## [Work task]
In the data that follows, find each line containing "decide" and copy it.

Stored data entries
== Segment start ==
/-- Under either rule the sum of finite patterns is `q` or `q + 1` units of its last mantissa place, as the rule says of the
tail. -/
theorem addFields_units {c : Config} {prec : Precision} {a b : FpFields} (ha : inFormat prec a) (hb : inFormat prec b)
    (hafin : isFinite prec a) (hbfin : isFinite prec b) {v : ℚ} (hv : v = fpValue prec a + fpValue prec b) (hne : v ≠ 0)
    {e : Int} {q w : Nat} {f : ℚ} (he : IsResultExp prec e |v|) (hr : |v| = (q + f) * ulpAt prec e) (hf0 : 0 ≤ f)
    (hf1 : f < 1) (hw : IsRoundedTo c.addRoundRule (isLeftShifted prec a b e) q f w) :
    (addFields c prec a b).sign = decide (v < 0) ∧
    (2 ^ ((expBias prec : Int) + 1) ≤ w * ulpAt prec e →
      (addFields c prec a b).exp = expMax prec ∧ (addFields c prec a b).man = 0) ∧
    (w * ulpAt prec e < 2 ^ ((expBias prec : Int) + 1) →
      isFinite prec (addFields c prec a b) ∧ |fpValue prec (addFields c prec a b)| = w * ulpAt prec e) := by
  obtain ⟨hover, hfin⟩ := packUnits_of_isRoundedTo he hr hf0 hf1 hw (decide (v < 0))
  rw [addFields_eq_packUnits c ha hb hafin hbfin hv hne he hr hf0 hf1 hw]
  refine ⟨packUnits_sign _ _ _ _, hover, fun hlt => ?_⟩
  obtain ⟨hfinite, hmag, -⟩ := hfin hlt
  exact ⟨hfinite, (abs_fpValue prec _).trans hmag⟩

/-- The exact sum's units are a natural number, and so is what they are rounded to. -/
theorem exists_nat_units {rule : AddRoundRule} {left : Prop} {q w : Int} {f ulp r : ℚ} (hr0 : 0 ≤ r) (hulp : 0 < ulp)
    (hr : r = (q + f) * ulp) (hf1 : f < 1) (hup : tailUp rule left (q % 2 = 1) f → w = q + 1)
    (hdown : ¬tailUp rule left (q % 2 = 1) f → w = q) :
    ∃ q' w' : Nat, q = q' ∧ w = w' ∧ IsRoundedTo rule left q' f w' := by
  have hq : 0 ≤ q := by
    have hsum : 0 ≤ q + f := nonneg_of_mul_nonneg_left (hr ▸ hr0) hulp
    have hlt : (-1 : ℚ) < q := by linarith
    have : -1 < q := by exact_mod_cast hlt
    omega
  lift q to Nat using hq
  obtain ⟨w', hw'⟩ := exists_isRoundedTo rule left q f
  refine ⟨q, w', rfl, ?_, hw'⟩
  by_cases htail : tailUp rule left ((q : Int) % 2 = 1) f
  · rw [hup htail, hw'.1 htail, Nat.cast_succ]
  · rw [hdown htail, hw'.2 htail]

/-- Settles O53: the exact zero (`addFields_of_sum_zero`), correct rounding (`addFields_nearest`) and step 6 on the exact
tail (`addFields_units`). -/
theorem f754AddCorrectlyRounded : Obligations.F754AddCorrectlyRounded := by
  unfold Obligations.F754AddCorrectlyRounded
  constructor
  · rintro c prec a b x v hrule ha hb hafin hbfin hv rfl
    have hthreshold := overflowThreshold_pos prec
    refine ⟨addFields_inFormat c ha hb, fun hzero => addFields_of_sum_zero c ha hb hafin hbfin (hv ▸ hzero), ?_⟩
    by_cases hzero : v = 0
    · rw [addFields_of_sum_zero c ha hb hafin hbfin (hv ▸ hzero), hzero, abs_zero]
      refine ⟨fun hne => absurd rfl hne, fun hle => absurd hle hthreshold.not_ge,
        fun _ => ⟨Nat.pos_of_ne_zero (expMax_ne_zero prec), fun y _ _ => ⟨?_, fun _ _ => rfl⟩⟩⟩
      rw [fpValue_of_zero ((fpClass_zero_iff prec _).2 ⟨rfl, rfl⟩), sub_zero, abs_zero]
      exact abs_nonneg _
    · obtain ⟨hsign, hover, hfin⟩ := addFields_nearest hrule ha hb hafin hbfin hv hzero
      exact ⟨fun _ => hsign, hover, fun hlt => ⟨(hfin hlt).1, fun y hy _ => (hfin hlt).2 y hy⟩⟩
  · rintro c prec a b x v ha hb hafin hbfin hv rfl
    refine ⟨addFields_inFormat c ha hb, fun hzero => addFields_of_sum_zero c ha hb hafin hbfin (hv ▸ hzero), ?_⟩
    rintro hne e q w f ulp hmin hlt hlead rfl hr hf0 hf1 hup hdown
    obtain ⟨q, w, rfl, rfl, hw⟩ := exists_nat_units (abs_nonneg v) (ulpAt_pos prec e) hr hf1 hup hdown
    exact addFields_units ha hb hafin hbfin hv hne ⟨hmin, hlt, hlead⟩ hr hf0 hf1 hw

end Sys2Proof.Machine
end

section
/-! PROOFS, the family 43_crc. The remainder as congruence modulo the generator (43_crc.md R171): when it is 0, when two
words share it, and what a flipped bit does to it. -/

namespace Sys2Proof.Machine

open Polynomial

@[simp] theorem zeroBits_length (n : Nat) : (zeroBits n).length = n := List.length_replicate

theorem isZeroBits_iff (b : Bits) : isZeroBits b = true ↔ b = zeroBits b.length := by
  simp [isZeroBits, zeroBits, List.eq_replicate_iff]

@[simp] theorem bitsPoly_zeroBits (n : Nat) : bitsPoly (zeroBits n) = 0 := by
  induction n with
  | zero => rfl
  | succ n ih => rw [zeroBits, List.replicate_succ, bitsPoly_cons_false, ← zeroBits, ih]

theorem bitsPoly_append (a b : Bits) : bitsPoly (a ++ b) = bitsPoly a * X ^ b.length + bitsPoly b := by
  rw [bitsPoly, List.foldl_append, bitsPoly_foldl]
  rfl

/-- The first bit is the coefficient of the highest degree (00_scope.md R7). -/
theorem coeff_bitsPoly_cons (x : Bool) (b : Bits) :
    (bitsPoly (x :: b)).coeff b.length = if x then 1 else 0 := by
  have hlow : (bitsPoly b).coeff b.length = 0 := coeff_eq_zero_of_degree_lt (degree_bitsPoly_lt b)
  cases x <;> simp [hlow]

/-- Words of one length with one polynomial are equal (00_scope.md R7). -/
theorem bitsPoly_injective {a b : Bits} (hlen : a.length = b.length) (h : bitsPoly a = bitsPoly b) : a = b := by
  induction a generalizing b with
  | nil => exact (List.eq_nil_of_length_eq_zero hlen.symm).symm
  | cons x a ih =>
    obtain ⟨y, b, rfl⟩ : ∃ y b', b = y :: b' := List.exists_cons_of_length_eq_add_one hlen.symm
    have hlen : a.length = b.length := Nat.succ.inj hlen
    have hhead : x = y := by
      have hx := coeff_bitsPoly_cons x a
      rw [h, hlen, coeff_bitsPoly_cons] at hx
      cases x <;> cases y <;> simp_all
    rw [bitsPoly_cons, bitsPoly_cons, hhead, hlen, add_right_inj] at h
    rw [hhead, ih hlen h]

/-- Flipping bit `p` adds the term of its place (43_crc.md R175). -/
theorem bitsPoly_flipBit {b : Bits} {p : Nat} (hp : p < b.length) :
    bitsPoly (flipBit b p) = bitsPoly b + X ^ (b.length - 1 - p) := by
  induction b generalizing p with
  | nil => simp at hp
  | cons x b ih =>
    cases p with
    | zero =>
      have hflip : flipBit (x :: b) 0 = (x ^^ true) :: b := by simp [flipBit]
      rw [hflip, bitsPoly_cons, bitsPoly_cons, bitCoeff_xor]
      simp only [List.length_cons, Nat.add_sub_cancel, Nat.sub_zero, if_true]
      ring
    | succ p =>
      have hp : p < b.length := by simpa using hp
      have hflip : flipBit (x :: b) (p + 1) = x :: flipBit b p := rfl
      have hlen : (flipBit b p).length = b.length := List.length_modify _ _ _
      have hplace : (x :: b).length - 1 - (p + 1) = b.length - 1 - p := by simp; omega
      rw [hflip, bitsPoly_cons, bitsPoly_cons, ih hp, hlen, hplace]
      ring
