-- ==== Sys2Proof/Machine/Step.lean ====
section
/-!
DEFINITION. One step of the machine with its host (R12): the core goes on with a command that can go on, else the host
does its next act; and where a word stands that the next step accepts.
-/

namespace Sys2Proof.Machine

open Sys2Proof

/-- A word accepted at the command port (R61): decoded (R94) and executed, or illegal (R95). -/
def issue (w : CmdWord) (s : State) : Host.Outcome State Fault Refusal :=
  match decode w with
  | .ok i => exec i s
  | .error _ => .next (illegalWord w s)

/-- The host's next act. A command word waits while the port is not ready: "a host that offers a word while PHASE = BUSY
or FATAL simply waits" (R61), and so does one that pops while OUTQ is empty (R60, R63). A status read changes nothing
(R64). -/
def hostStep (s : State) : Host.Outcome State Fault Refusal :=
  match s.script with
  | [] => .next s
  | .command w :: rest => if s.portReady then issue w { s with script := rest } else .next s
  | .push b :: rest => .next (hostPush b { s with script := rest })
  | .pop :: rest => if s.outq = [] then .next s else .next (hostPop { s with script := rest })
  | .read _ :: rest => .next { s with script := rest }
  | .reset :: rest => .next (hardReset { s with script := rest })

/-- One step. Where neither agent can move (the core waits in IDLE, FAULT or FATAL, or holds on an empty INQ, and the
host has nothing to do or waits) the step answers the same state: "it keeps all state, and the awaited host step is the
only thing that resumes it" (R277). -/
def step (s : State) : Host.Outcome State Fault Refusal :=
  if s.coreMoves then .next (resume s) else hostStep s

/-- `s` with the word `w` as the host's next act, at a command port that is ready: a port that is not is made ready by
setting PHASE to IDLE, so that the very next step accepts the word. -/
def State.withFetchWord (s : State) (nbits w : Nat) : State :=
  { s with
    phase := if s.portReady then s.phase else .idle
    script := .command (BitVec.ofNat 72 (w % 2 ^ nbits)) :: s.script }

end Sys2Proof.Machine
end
== Segment end ==
## [Solution to this exercise]
    (addFields c prec a b).sign = decide (v < 0) ∧
  obtain ⟨hover, hfin⟩ := packUnits_of_isRoundedTo he hr hf0 hf1 hw (decide (v < 0))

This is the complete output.